╭─ Dataset

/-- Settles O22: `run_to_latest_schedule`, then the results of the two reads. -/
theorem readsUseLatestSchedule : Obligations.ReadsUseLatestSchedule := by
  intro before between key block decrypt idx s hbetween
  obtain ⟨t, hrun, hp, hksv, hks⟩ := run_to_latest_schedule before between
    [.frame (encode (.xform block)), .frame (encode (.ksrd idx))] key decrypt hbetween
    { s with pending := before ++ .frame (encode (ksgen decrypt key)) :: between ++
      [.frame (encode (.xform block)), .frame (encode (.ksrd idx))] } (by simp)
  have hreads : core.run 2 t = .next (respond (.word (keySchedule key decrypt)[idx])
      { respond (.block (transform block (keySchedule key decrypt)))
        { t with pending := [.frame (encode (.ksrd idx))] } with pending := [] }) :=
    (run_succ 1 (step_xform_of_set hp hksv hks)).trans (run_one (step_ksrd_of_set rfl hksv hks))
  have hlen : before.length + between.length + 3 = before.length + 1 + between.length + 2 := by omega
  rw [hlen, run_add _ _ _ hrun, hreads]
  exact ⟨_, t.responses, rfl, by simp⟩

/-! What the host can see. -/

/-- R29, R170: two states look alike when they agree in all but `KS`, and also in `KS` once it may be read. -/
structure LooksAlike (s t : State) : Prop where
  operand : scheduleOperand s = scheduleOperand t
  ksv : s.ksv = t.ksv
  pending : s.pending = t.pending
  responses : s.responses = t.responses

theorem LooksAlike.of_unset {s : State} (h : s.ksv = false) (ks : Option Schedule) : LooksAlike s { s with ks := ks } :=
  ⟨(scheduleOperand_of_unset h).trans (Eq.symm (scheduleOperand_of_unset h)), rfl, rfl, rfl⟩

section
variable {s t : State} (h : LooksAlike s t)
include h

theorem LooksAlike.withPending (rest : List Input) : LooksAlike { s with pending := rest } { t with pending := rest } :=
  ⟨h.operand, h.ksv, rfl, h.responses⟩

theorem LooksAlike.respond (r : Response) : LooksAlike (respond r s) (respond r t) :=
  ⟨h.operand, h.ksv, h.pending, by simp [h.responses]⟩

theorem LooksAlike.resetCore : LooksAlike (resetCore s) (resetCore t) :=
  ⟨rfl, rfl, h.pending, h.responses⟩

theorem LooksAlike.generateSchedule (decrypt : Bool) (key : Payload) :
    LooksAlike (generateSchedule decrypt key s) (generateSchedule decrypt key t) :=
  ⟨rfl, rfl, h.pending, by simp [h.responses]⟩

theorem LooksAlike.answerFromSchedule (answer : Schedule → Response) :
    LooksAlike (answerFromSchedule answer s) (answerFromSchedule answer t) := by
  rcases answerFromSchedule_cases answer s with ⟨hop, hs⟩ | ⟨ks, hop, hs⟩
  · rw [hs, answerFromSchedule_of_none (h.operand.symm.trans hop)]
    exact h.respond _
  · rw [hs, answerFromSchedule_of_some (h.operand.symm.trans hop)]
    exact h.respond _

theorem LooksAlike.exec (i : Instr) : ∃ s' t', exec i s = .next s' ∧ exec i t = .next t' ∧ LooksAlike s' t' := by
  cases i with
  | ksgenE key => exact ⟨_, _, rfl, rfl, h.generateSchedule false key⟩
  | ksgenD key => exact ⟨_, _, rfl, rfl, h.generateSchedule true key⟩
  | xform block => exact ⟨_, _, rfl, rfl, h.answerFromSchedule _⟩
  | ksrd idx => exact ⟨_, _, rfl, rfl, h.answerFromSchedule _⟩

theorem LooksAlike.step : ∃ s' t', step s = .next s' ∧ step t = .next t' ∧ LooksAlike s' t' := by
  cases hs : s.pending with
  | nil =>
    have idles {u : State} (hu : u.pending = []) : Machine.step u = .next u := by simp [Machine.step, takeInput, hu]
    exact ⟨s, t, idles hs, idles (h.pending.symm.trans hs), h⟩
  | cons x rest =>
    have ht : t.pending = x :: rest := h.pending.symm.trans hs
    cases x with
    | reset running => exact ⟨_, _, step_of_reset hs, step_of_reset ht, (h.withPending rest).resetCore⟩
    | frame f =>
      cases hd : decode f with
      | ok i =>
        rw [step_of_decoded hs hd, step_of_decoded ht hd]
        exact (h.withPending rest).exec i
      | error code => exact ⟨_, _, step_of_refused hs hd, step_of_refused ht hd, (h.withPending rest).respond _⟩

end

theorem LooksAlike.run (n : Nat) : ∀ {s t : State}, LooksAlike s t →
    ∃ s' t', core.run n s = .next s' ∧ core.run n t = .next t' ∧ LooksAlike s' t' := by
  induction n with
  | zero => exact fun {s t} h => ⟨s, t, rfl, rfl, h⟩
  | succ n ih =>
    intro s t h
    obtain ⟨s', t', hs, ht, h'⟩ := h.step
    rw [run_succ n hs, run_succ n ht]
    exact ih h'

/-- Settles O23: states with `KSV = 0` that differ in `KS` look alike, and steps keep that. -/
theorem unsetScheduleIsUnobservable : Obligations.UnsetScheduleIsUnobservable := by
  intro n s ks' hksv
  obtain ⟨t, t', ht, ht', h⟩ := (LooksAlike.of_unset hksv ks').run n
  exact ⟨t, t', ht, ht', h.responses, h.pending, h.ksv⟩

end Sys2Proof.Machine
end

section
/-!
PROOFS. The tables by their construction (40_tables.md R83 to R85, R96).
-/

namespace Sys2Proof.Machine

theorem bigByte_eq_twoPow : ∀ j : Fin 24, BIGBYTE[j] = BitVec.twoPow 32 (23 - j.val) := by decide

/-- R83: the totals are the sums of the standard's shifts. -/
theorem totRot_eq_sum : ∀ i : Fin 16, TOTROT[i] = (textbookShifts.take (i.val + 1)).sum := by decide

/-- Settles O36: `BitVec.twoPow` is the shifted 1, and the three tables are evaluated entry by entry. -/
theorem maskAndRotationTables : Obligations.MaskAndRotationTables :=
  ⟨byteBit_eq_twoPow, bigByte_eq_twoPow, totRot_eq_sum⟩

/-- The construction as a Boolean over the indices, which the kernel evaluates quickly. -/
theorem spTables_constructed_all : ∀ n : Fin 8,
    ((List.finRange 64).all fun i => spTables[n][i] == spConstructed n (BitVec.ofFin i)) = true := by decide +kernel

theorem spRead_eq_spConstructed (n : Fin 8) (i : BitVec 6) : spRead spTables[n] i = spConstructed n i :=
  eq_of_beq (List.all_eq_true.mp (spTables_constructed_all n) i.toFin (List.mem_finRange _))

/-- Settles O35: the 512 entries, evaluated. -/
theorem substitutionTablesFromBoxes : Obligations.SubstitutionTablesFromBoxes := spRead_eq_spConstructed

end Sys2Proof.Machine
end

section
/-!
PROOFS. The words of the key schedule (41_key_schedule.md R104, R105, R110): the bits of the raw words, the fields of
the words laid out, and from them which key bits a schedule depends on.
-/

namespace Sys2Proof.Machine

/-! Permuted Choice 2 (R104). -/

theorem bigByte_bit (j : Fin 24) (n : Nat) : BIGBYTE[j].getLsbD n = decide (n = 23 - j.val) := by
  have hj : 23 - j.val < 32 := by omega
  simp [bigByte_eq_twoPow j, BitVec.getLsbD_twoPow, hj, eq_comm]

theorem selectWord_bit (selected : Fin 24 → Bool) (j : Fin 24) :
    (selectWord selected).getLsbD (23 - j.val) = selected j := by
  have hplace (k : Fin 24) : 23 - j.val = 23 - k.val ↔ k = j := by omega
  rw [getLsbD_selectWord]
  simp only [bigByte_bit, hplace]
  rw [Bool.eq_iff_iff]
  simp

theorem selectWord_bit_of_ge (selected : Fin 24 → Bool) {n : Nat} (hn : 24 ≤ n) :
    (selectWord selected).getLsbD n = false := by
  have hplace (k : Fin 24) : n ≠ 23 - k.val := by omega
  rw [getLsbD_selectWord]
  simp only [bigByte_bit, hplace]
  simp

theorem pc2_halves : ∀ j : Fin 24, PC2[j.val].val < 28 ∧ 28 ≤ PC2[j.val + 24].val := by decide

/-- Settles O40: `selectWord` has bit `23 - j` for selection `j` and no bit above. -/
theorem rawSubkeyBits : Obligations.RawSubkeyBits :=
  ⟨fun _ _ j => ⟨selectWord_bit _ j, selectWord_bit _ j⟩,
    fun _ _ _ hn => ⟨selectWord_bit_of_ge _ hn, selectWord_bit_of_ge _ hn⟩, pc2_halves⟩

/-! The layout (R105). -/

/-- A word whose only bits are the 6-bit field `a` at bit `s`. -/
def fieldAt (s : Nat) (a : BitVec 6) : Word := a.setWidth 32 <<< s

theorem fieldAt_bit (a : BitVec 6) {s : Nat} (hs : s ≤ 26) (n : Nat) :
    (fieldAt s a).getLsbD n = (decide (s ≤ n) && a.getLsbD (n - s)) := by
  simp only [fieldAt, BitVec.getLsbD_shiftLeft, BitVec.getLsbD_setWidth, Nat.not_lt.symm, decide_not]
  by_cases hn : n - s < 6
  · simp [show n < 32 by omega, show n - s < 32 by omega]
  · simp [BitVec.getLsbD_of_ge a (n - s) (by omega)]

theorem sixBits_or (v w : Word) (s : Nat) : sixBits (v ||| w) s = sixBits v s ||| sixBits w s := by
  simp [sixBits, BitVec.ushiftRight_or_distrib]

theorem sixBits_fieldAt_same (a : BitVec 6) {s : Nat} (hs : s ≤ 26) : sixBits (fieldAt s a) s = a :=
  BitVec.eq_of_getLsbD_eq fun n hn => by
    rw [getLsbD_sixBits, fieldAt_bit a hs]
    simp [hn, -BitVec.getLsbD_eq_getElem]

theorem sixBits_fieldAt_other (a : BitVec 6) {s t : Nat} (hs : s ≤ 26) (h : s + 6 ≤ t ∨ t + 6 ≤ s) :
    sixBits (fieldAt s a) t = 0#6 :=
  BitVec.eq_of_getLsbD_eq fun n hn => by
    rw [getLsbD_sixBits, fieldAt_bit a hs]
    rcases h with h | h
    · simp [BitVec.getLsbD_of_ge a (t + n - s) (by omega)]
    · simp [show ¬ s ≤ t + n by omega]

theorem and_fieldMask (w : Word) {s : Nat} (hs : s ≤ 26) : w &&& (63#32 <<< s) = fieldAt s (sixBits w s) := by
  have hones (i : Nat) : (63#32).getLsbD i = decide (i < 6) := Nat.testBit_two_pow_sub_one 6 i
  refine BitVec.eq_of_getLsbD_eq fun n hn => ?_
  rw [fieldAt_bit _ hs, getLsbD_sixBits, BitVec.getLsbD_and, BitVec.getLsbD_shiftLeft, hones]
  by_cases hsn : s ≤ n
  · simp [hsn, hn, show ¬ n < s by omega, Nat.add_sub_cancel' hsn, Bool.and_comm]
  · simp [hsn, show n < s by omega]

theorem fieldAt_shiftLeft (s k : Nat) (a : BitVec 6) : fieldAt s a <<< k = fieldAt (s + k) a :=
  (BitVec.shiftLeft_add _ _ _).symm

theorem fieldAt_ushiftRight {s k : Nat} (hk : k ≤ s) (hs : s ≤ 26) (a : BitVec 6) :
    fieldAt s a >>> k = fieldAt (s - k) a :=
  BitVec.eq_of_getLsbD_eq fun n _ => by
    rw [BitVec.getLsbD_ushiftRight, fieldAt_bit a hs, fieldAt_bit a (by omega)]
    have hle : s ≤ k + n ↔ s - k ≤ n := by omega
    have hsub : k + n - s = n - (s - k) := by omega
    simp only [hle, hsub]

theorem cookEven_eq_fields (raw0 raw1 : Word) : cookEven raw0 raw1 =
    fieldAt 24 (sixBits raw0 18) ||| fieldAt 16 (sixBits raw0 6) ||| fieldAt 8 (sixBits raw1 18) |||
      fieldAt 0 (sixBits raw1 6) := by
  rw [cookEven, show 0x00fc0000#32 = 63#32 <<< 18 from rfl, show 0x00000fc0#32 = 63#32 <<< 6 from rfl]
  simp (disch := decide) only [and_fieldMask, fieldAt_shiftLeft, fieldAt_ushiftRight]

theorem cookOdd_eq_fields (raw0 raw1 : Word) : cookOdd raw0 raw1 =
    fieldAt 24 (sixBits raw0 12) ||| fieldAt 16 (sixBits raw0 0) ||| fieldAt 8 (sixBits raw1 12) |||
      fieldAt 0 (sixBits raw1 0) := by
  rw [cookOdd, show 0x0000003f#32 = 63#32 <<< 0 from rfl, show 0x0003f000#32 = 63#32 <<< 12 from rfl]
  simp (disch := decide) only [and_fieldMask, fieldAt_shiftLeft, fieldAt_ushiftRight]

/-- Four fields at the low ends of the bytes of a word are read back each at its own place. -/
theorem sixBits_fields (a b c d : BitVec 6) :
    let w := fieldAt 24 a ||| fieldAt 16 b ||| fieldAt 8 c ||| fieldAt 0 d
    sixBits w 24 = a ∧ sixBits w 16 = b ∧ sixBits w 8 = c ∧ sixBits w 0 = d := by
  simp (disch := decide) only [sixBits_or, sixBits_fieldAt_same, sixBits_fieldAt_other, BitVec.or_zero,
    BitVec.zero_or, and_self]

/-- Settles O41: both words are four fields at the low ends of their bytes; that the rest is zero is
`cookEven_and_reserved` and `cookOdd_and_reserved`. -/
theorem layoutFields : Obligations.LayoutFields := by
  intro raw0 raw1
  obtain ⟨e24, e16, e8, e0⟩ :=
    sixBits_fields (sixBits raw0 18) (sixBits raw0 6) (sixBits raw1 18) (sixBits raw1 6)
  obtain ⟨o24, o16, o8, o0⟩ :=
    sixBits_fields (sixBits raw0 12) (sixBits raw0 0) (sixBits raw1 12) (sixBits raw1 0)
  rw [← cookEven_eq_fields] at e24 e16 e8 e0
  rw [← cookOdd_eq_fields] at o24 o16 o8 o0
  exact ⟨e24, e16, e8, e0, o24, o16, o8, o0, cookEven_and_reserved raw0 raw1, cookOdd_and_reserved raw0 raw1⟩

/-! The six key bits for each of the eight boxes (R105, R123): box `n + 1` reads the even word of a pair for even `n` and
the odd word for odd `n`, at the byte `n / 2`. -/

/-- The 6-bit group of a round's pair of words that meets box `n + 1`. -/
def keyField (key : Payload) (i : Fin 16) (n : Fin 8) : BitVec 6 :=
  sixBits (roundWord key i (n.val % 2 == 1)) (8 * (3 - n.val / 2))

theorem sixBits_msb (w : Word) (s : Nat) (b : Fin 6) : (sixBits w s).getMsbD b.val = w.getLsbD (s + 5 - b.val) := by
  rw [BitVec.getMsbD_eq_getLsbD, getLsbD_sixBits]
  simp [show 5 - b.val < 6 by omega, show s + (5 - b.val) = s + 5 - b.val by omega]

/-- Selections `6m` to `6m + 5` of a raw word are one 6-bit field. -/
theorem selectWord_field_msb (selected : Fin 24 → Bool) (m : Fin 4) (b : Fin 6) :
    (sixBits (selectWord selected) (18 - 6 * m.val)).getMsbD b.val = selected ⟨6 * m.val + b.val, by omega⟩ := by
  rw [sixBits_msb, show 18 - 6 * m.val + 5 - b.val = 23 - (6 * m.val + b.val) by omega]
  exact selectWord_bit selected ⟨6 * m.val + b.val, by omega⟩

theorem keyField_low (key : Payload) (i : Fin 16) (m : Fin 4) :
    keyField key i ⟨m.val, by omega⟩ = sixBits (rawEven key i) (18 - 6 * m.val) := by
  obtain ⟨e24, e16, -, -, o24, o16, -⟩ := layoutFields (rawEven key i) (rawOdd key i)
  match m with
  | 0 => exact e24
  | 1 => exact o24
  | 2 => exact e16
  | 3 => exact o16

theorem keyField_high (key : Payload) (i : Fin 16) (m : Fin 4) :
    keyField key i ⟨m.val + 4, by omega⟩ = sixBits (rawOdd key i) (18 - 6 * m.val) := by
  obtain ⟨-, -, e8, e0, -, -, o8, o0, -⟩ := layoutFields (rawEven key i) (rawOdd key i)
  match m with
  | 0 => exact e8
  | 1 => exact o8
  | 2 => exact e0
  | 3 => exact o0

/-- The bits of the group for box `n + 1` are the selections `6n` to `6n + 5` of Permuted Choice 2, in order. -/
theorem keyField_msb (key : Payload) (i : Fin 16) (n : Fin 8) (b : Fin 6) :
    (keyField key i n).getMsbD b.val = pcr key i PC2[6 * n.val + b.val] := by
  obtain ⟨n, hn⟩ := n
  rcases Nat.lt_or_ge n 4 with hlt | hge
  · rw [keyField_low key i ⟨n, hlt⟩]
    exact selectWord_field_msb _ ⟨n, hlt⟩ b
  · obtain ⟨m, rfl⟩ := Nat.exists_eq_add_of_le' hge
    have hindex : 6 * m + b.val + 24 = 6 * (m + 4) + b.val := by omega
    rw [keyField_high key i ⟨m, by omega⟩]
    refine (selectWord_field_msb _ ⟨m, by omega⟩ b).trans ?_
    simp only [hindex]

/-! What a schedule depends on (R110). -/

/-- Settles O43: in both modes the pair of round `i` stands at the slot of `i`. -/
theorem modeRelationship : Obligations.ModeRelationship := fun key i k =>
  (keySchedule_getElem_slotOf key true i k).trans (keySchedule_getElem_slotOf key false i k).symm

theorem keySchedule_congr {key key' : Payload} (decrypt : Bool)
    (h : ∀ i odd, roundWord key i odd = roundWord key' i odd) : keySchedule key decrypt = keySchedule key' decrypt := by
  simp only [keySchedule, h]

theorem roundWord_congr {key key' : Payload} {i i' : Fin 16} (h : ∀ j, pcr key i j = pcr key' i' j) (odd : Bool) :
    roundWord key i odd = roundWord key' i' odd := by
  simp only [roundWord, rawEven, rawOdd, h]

╰─

* **Exercise objective**: Please restate, word for word, the lines of the entries that run from the first line through the one holding "s.ksv = false)", and add nothing.

* **Exercise output**:
/-- Settles O22: `run_to_latest_schedule`, then the results of the two reads. -/
theorem readsUseLatestSchedule : Obligations.ReadsUseLatestSchedule := by
  intro before between key block decrypt idx s hbetween
  obtain ⟨t, hrun, hp, hksv, hks⟩ := run_to_latest_schedule before between
    [.frame (encode (.xform block)), .frame (encode (.ksrd idx))] key decrypt hbetween
    { s with pending := before ++ .frame (encode (ksgen decrypt key)) :: between ++
      [.frame (encode (.xform block)), .frame (encode (.ksrd idx))] } (by simp)
  have hreads : core.run 2 t = .next (respond (.word (keySchedule key decrypt)[idx])
      { respond (.block (transform block (keySchedule key decrypt)))
        { t with pending := [.frame (encode (.ksrd idx))] } with pending := [] }) :=
    (run_succ 1 (step_xform_of_set hp hksv hks)).trans (run_one (step_ksrd_of_set rfl hksv hks))
  have hlen : before.length + between.length + 3 = before.length + 1 + between.length + 2 := by omega
  rw [hlen, run_add _ _ _ hrun, hreads]
  exact ⟨_, t.responses, rfl, by simp⟩

/-! What the host can see. -/

/-- R29, R170: two states look alike when they agree in all but `KS`, and also in `KS` once it may be read. -/
structure LooksAlike (s t : State) : Prop where
  operand : scheduleOperand s = scheduleOperand t
  ksv : s.ksv = t.ksv
  pending : s.pending = t.pending
  responses : s.responses = t.responses

theorem LooksAlike.of_unset {s : State} (h : s.ksv = false) (ks : Option Schedule) : LooksAlike s { s with ks := ks } :=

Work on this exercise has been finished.